In einem Application Server bist du im JEE Umfeld und damit im CDI (JSR-299). Der JSR-330 ist der globale JSR, welcher Annotations und Injection Mechanismen generell im Java-Umfeld beschreibt. Dieser ist sehr stark SpringDI und Guice geprägt, die 2 größten Vertreter der Java DI Schiene.

CDI hat einige Erweiterungen eben für den Bereich Enterprise Java und ist angepasst auf die Umgebung Application Server.

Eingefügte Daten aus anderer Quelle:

-- ==== Sys2Proof/Machine/Dispatch.lean ====
section
/-! DEFINITION. Item 5 of the step (spec/40_execution_cycle.md R75): the meaning of each instruction. -/

namespace Sys2Proof.Machine

def exec (i : Instr) (s : State) : Host.Outcome State Fault Refusal :=
  match i with
  | .hlt => Sys2Proof.Machine.execHlt s
  | .push reg => Sys2Proof.Machine.execPush reg s
  | .pop reg => Sys2Proof.Machine.execPop reg s
  | .prn reg => Sys2Proof.Machine.execPrn reg s
  | .jmp reg => Sys2Proof.Machine.execJmp reg s
  | .jeq reg => Sys2Proof.Machine.execJeq reg s
  | .jne reg => Sys2Proof.Machine.execJne reg s
  | .ldi reg imm => Sys2Proof.Machine.execLdi reg imm s
  | .add a b => Sys2Proof.Machine.execAdd a b s
  | .mul a b => Sys2Proof.Machine.execMul a b s
  | .cmp a b => Sys2Proof.Machine.execCmp a b s

end Sys2Proof.Machine
end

CDI kannst du dabei nicht AUCH mit Weld nutzen, sondern Weld ist die Referenzimplementierung der JSR-299 

Das die Nummer des JSR für CDI tiefer ist, liegt daran, dass die Idee schon länger zurück liegt. Mit dem JSR-330 kam dann aber die perfekte Basis für das Vorhaben. Immerhin ist dank oben genannten Frameworks der Entwicklungsstand sehr hoch (PS für JSR-330 ist Guice in Version 3.0 die Referenzimplementierung).


----------



## Raphalon (27. Okt 2011)

Danke für Eure Antworten. Habe noch an anderer Stelle gesucht und gefunden - was ich zunächst nicht verstand: wenn normale DI verwendet wird, wie kann man dann in einer xhtml auf die Bean zugreifen (z.B. mittels #{beanName.methode})? Normalerweise macht das der EL-Resolver von JSF und findet dann die Bean und Methode. In solch einem Fall macht die Annotation @Named aus einer Bean eine CDI-Bean. 

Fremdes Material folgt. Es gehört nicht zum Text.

-- ==== Sys2Proof/Safety.lean ====
section
/-! DEFINITION. What a good state is: the invariant every step keeps, and the states a run reaches. -/

namespace Sys2Proof.Safety

open Sys2Proof.Machine

/-- R19: the four values FL takes in a reachable state (bits 7:3 zero, at most one of E, L, G). -/
abbrev FlagsLegal (fl : Byte) : Prop := fl = 0 ∨ fl = flagE ∨ fl = flagL ∨ fl = flagG

/-- R78, R111, R114, R115: what a terminal run state says about the instruction `pc` still addresses. -/
def RunTruthful (s : State) : Prop :=
  match s.run with
  | .running => True
  | .halted => s.byteAt s.pc.toNat = opcodeOf .hlt
  | .aborted (.unknownInstruction op) =>
    s.byteAt s.pc.toNat = op ∧ decodeOpcode opcodeOf op = none
  | .aborted (.memoryOutOfRange addr) => addr = 256 ∧ 253 ≤ s.pc.toNat
  | .aborted (.registerOutOfRange i) =>
    8 ≤ i.toNat ∧ (s.byteAt (s.pc.toNat + 1) = i ∨ s.byteAt (s.pc.toNat + 2) = i)
  | .aborted (.unsupportedALUOperation _) => False

/-- The invariant of the machine: memory in canonical form, legal flags, a truthful run state. -/
structure Inv (s : State) : Prop where
  memory : Memory.wf s.mem
  flags : FlagsLegal s.fl
  run : RunTruthful s

/-- R78: the states a run meets: a booted image, and whatever steps lead to from there. -/
inductive Reachable : State → Prop where
  | boot (image : List Byte) (s : State) (h : boot image = .next s) : Reachable s
  | step (s t : State) (hs : Reachable s) (h : step s = .next t) : Reachable t

end Sys2Proof.Safety
end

Wenn aber nun Spring verwendet wird, handelt es sich um JSR-330, also "normale" DI. Damit nun dennoch mittels EL aus einer xhtml - Seite auf die Bean zugegriffen werden kann, muß mittels Spring-Konfiguration sichergestellt werden, daß JSF die Beans nicht mehr selbst auflöst, sondern dies Spring überläßt. Dann werden Beans über den ApplicationContext von Spring aufgelöst und nur noch dann von JSF, wenn die Spring-Auflösung erfolglos war.


----------



## Nogothrim (27. Okt 2011)

eine CDI Bean ist auch ohne @Named eine CDI Bean, sie lässt sich nur erst mit @Named per EL ansprechen


----------